> _Exercise goal_
Return exactly those lines of the material below that fall between the line holding "any permission is" and the line holding "plus displacement. -/", inclusive.
---- Supplied data
-- ==== Sys2Proof/Machine/Operands.lean ====
section
/-! DEFINITION. Operand forms: ReadOp and WriteOp over the register files (R45 to R47, R58, R68 to R71), and the addresses of
memory operands with their checks (R175, R177 to R179, R190 to R193, R322). -/

namespace Sys2Proof.Machine

/-! ### Scalar registers. The table of a context is keyed by the OC7 code of the register. -/

/-- Scalar register with OC7 code `k`. -/
def Ctx.sreg (c : Ctx) (k : Nat) : Word := FMap.get 0 c.sregs k
/-- Write the scalar register with OC7 code `k`. -/
def Ctx.setSreg (c : Ctx) (k : Nat) (v : Word) : Ctx := { c with sregs := FMap.put 0 c.sregs k v }
/-- Push on the scalar last-result file (PushZ, R69). -/
def Ctx.pushZ (c : Ctx) (v : Word) : Ctx :=
  (((c.setSreg 75 (c.sreg 74)).setSreg 74 (c.sreg 73)).setSreg 73 (c.sreg 72)).setSreg 72 v

/-- ReadOp of a scalar source (R58). -/
def Ctx.src (c : Ctx) : Src → Word
  | .s n => c.sreg n.val
  | .o n => c.sreg (64 + n.val)
  | .z n => c.sreg (72 + n.val)
  | .imm v => v.signExtend 64

/-- WriteOp of a scalar destination (R58). -/
def Ctx.dst (c : Ctx) (d : Dst) (v : Word) : Ctx :=
  match d with
  | .s n => c.setSreg n.val v
  | .o n => c.setSreg (64 + n.val) v
  | .z0 => c.pushZ v
  | .discard => c

/-- ReadOp of an optional index operand: 0 when it is absent. -/
def Ctx.srcOr0 (c : Ctx) : Option Src → Word
  | some x => c.src x
  | none => 0

/-- The old value of a destination that the form also reads; z0 reads the old z0 (R201). -/
def Ctx.dstVal (c : Ctx) : Dst → Word
  | .s n => c.sreg n.val
  | .o n => c.sreg (64 + n.val)
  | .z0 => c.sreg 72
  | .discard => 0

/-! ### Vector registers, keyed by VC7 code -/

/-- Vector register with VC7 code `k`. -/
def Ctx.vreg (c : Ctx) (k : Nat) : VWord := FMap.get 0 c.vregs k
/-- Write the vector register with VC7 code `k`. -/
def Ctx.setVreg (c : Ctx) (k : Nat) (v : VWord) : Ctx := { c with vregs := FMap.put 0 c.vregs k v }

/-- A scalar replicated to every lane of `w` bits (R46, R58). -/
def broadcast (w : Nat) (v : Word) : VWord :=
  BitVec.ofNat 512 (ofLanes w (List.replicate (512 / w) (v.toNat % 2 ^ w)))

/-- ReadOp of a vector source in lanes of `w` bits (R58). -/
def Ctx.vsrc (c : Ctx) (w : Nat) : VSrc → VWord
  | .v n => c.vreg n.val
  | .p n => c.vreg (32 + n.val)
  | .y n => c.vreg (40 + n.val)
  | .bc n => broadcast w (c.sreg n.val)

/-- WriteOp of a vector destination; y0 pushes (R58). -/
def Ctx.vdst (c : Ctx) (d : VDst) (v : VWord) : Ctx :=
  match d with
  | .v n => c.setVreg n.val v
  | .p n => c.setVreg (32 + n.val) v
  | .y0 => (c.setVreg 41 (c.vreg 40)).setVreg 40 v

/-- The value a vector destination holds before the instruction; y0 stands for the newest result (R69). -/
def Ctx.vold (c : Ctx) : VDst → VWord
  | .v n => c.vreg n.val
  | .p n => c.vreg (32 + n.val)
  | .y0 => c.vreg 40

/-! ### Masks and bit addresses -/

/-- Mask register; m0 is all ones (R47). -/
def Ctx.mask (c : Ctx) (m : MReg) : Word := if m.val = 0 then BitVec.allOnes 64 else FMap.get 0 c.mregs m.val
/-- Write a mask register; m0 discards (R47). -/
def Ctx.setMask (c : Ctx) (m : MReg) (v : Word) : Ctx :=
  if m.val = 0 then c else { c with mregs := FMap.put 0 c.mregs m.val v }
/-- Element `i` of `w`-bit elements is active (R71); sub-byte types use 8-bit containers. -/
def active (mask : Word) (w i : Nat) : Bool := bit mask.toNat (max 1 (w / 8) * i)
/-- Mask bits of an element result for `w`-bit elements (R71). -/
def maskBits (w i : Nat) (b : Bool) : Nat :=
  if b then (2 ^ max 1 (w / 8) - 1) * 2 ^ (max 1 (w / 8) * i) else 0
/-- Bit-address register. -/
def Ctx.breg (c : Ctx) (k : BReg) : Word := FMap.get 0 c.bregs k.val
/-- Write a bit-address register. -/
def Ctx.setBreg (c : Ctx) (k : BReg) (v : Word) : Ctx := { c with bregs := FMap.put 0 c.bregs k.val v }

/-! ### Resolved bytes -/

/-- Where one byte of an access lies: memory, with the homing block and cache class of its page, or a guard granule. -/
inductive RByte where
  | mem (pa hb cls : Nat)
  | guard (bank off : Nat)
deriving DecidableEq, Repr

/-- Physical address of a resolved byte. -/
def RByte.pa? : RByte → Option Nat
  | .mem pa _ _ => some pa
  | .guard _ _ => none

/-- The byte is in global memory. -/
def State.isGlobal (s : State) (pa : Nat) : Bool :=
  match s.region pa with
  | .scratch _ _ => false
  | _ => true

/-! ### Local addresses (R175, R193) -/

/-- User region of an allocation: the bytes that its owner may reach by local address. A wrap allocation is whole. -/
def Alloc.userBase (a : Alloc) : Nat := if a.guard then a.base + 64 * a.g else a.base
/-- Length of the user region. -/
def Alloc.userLen (a : Alloc) : Nat := if a.guard then a.size else a.reserved

/-- The allocation is owned by the firing's actor or by its context `x` (R177, R190). An entry names its actor by slot number alone, also
where a gang's member meets the entries of its own core (DESIGN CHOICE, log entry 73). -/
def Alloc.ownedBy (a : Alloc) (c : Ctx) (x : Nat) : Bool :=
  match a.ctx with
  | some k => decide (k = x)
  | none => decide (c.kind = .actor) && decide (a.slot = c.slot)

/-- Local rights of a firing at one address (Table 9.3). The state segment of a gang's actor lies in the lead core's scratchpad, below
the system banks of that core (R193). -/
def localOk (c : Ctx) (k : Core) (x : Nat) (write : Bool) (a : Nat) : Bool :=
  c.supv || (decide (c.kind = .actor) && decide (c.sbase ≤ a) && decide (a < c.sbase + c.ssize)) ||
  (if k.sysBase ≤ a then !write && decide (winLocal x ≤ a) && decide (a < winLocal x + 0x400)
   else k.sat.any (fun e => e.2.ownedBy c x && decide (e.2.userBase ≤ a) && decide (a < e.2.userBase + e.2.userLen)))

/-- The core whose scratchpad serves a local address of context `w`: the lead core for the state segment of a gang
actor, otherwise the context's own core (R193). -/
def State.localCore (s : State) (w a : Nat) : Nat :=
  let c := s.ctx w
  let gc := coreOf w
  if c.gang && decide (c.sbase ≤ a) && decide (a < c.sbase + c.ssize) then leadOf gc else gc

/-- A PREF.l of the context has still to write one of these bytes: a later access to it waits (R204, R213). -/
def Ctx.prefOver (c : Ctx) (l : List RByte) : Bool :=
  c.loads.any (fun x => match x.dst with
    | .local_ a => l.any (fun b => match b with | .mem pa _ _ => decide (a ≤ pa) && decide (pa < a + 64) | .guard _ _ => false)
    | _ => false)

/-- The bytes of a local access, once no copy of the context is on its way to one of them. -/
def State.whenCopied (s : State) (w : Nat) (l : List RByte) : Except Stop (List RByte) :=
  if (s.ctx w).prefOver l then .error (.wait s) else .ok l

/-- Resolve `n` bytes at a local address (R190, R191, R175). -/
def State.resolveL (s : State) (w a n align : Nat) (write : Bool) : Except Stop (List RByte) :=
  let va := BitVec.ofNat 64 a
  if a % align ≠ 0 then .error (.trap (alignTrap va))
  else if 0x100000 < a + n then .error (.trap (permTrap 3 va))
  else
    match (List.range n).find? (fun i => !localOk (s.ctx w) (s.core (coreOf w)) (w % 4) write (a + i)) with
    | some _ => .error (.trap (permTrap 1 va))
    | none => s.whenCopied w ((List.range n).map (fun i => .mem (localPA (s.localCore w (a + i)) (a + i)) 0 0))

/-! ### Allocations (R177 to R179) -/

/-- Byte at signed offset `o` of an allocation on core `gc` (R178, R179); none beyond the guards. -/
def Alloc.byteAt (al : Alloc) (gc : Nat) (o : Int) : Option RByte :=
  if al.guard then
    if 0 ≤ o ∧ o < al.size then some (.mem (localPA gc (al.base + 64 * al.g + o.toNat)) 0 0)
    else if -((64 * al.g : Nat) : Int) ≤ o ∧ o < (al.size + 64 * al.g : Nat) then
      some (.guard (al.base / 0x10000) ((al.base + 64 * al.g + o).toNat % 0x10000))
    else none
  else some (.mem (localPA gc (al.base + (o % (al.reserved : Nat)).toNat)) 0 0)

/-- The allocation that an `.a` base names, when the firing may use it (R190). -/
def State.allocOf (s : State) (w : Nat) (base : Word) : Option Alloc :=
  match FMap.find (s.core (coreOf w)).sat (bits base.toNat 59 5) with
  | some al => if (s.ctx w).supv || al.ownedBy (s.ctx w) (w % 4) then some al else none
  | none => none

/-- Resolve `n` bytes at offset `o` of the allocation that `base` names (R190, R191). -/
def State.resolveA (s : State) (w : Nat) (base : Word) (o : Int) (n align : Nat) : Except Stop (List RByte) :=
  if o % (align : Int) ≠ 0 then .error (.trap (alignTrap (BitVec.ofInt 64 o)))
  else match s.allocOf w base with
    | none => .error (.trap (permTrap 2 base))
    | some al =>
      match (List.range n).mapM (fun (i : Nat) => al.byteAt (coreOf w) (o + i)) with
      | some l => s.whenCopied w l
      | none => .error (.trap (permTrap 2 (BitVec.ofInt 64 o)))

/-! ### Global addresses (R313, R317, R318, R322) -/

/-- The granules that `n` bytes from `va` touch. -/
def granules (va n : Nat) : List Nat :=
  (List.range ((va + n - 1) / 2 ^ 16 + 1 - va / 2 ^ 16)).map (fun i => (va / 2 ^ 16 + i) * 2 ^ 16)

/-- Find the leaves of a list of granules of an access at `va`, each held for the instruction; the first miss starts a
walk (R318). -/
def State.leaves (s : State) (w : Nat) (a : Access) (va : Nat) : List Nat → Except Stop (State × List Leaf)
  | [] => .ok (s, [])
  | g :: gs =>
    match s.lookup w g with
    | (s1, some l) =>
      let s2 := s1.onCtx w (fun c => { c with xlate := if c.xlate.contains l then c.xlate else l :: c.xlate })
      match s2.leaves w a va gs with
      | .ok (s3, ls) => .ok (s3, l :: ls)
      | .error e => .error e
    | (s1, none) => .error (.wait (s1.startWalk w (max va g) a))

/-- First address of an access that lies in the granule `g`. -/
def firstIn (va g : Nat) : Nat := max va g

/-- The first of `n` bytes from a physical address that a core-path access may not reach. Outside a control block a granule is
reached whole or not at all (R189). -/
def State.deniedAt (s : State) (w : Nat) (write : Bool) (pa n : Nat) : Option Nat :=
  match s.region pa with
  | .ctl _ _ => (List.range n).find? (fun i => !s.corePhysOk w write (pa + i))
  | _ => if s.corePhysOk w write pa then none else some 0

/-- Permission of each granule's leaf, then of its physical addresses, for the `n` bytes from `va` (R317, R189). -/
def State.leafFault (s : State) (w va n : Nat) (a : Access) : List (Nat × Leaf) → Option Trap
  | [] => none
  | (g, l) :: r =>
    let v := firstIn va g
    match l.lacks a (s.ctx w).supv with
    | some cause => some (xlTrap cause (decide (l.bad = 7)) (BitVec.ofNat 64 v))
    | none =>
      match s.deniedAt w a.writes (l.phys v) (min (va + n) (g + 2 ^ 16) - v) with
      | none => s.leafFault w va n a r
      | some i => some (permTrap 8 (BitVec.ofNat 64 (v + i)))

/-- Translate `n` bytes at a global address without alignment (R313, R317, R322): a leaf is found for every granule below 2^55 before
any permission is judged, since a page that is not present comes first (R192); bytes from 2^55 on are out of range. -/
def State.translate (s : State) (w : Nat) (va n : Nat) (a : Access) : Except Stop (State × List RByte) :=
  if 2 ^ 55 ≤ va then .error (.trap (xlTrap 7 false (BitVec.ofNat 64 va)))
  else
    let gs := granules va (min n (2 ^ 55 - va))
    match s.leaves w a va gs with
    | .error e => .error e
    | .ok (s1, ls) =>
      match s1.leafFault w va n a (gs.zip ls) with
      | some t => .error (.trap t)
      | none =>
        if 2 ^ 55 < va + n then .error (.trap (xlTrap 7 false (BitVec.ofNat 64 (2 ^ 55))))
        else .ok (s1, (List.range n).map (fun i =>
          match ls.find? (fun l => l.covers (s1.ctx w).part (va + i)) with
          | some l => .mem (l.phys (va + i)) l.hb l.cls
          | none => .mem 0 0 0))

/-- Resolve `n` bytes at a global address (R190, R191). -/
def State.resolveG (s : State) (w : Nat) (va n align : Nat) (a : Access) : Except Stop (State × List RByte) :=
  if va % align ≠ 0 then .error (.trap (alignTrap (BitVec.ofNat 64 va))) else s.translate w va n a

/-- Resolve `n` bytes of a memory operand of any space (R190): base register value and index plus displacement. -/
def State.resolve (s : State) (w : Nat) (sp : MSpace) (base : Word) (off : Int) (n align : Nat) (a : Access) :
    Except Stop (State × List RByte) :=
  match sp with
  | .l => match s.resolveL w (wrap 64 (base.toNat + off)) n align a.writes with
    | .ok l => .ok (s, l)
    | .error e => .error e
  | .a => match s.resolveA w base (signed 59 base.toNat + off) n align with
    | .ok l => .ok (s, l)
    | .error e => .error e
  | .g => s.resolveG w (wrap 64 (base.toNat + off)) n align a

/-! ### What a read records (R184, R382, R392) -/

/-- Record an imprecise fault against the instruction in progress of context `w` (R382). -/
def State.note (s : State) (w code detail : Nat) (va : Word) : State :=
  (s.imprecise (s.origin w) code detail va).1

/-- Record consumed poison when a resolved byte lies in a poisoned line (R184), or the uncorrectable error
of a scratchpad word (R392 Table 20.3 row 2). -/
def State.touchPoison (s : State) (w : Nat) (va : Word) (l : List RByte) : State :=
  if l.any (fun b => match b with | .mem pa _ _ => s.badWord pa | .guard _ _ => false) then s.note w 0x10 2 va
  else if l.any (fun b => match b with | .mem pa _ _ => s.poisoned pa | .guard _ _ => false) then s.note w 0x11 0 va else s

/-- A core has read a word of its scratchpad: one with an uncorrectable error is a fault of the reading context (R392 Table 20.3 row 2). -/
def State.readWord (s : State) (w : Nat) (at_ : Option Nat) : State :=
  match at_ with
  | some a => if s.badWord (localPA (coreOf w) a) then s.note w 0x10 2 (BitVec.ofNat 64 a) else s
  | none => s

end Sys2Proof.Machine
end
--------
> _Reply to the exercise_
any permission is judged, since a page that is not present comes first (R192); bytes from 2^55 on are out of range. -/
def State.translate (s : State) (w : Nat) (va n : Nat) (a : Access) : Except Stop (State × List RByte) :=
  if 2 ^ 55 ≤ va then .error (.trap (xlTrap 7 false (BitVec.ofNat 64 va)))
  else
    let gs := granules va (min n (2 ^ 55 - va))
    match s.leaves w a va gs with
    | .error e => .error e
    | .ok (s1, ls) =>
      match s1.leafFault w va n a (gs.zip ls) with
      | some t => .error (.trap t)
      | none =>
        if 2 ^ 55 < va + n then .error (.trap (xlTrap 7 false (BitVec.ofNat 64 (2 ^ 55))))
        else .ok (s1, (List.range n).map (fun i =>
          match ls.find? (fun l => l.covers (s1.ctx w).part (va + i)) with
          | some l => .mem (l.phys (va + i)) l.hb l.cls
          | none => .mem 0 0 0))

/-- Resolve `n` bytes at a global address (R190, R191). -/
def State.resolveG (s : State) (w : Nat) (va n align : Nat) (a : Access) : Except Stop (State × List RByte) :=
  if va % align ≠ 0 then .error (.trap (alignTrap (BitVec.ofNat 64 va))) else s.translate w va n a

/-- Resolve `n` bytes of a memory operand of any space (R190): base register value and index plus displacement. -/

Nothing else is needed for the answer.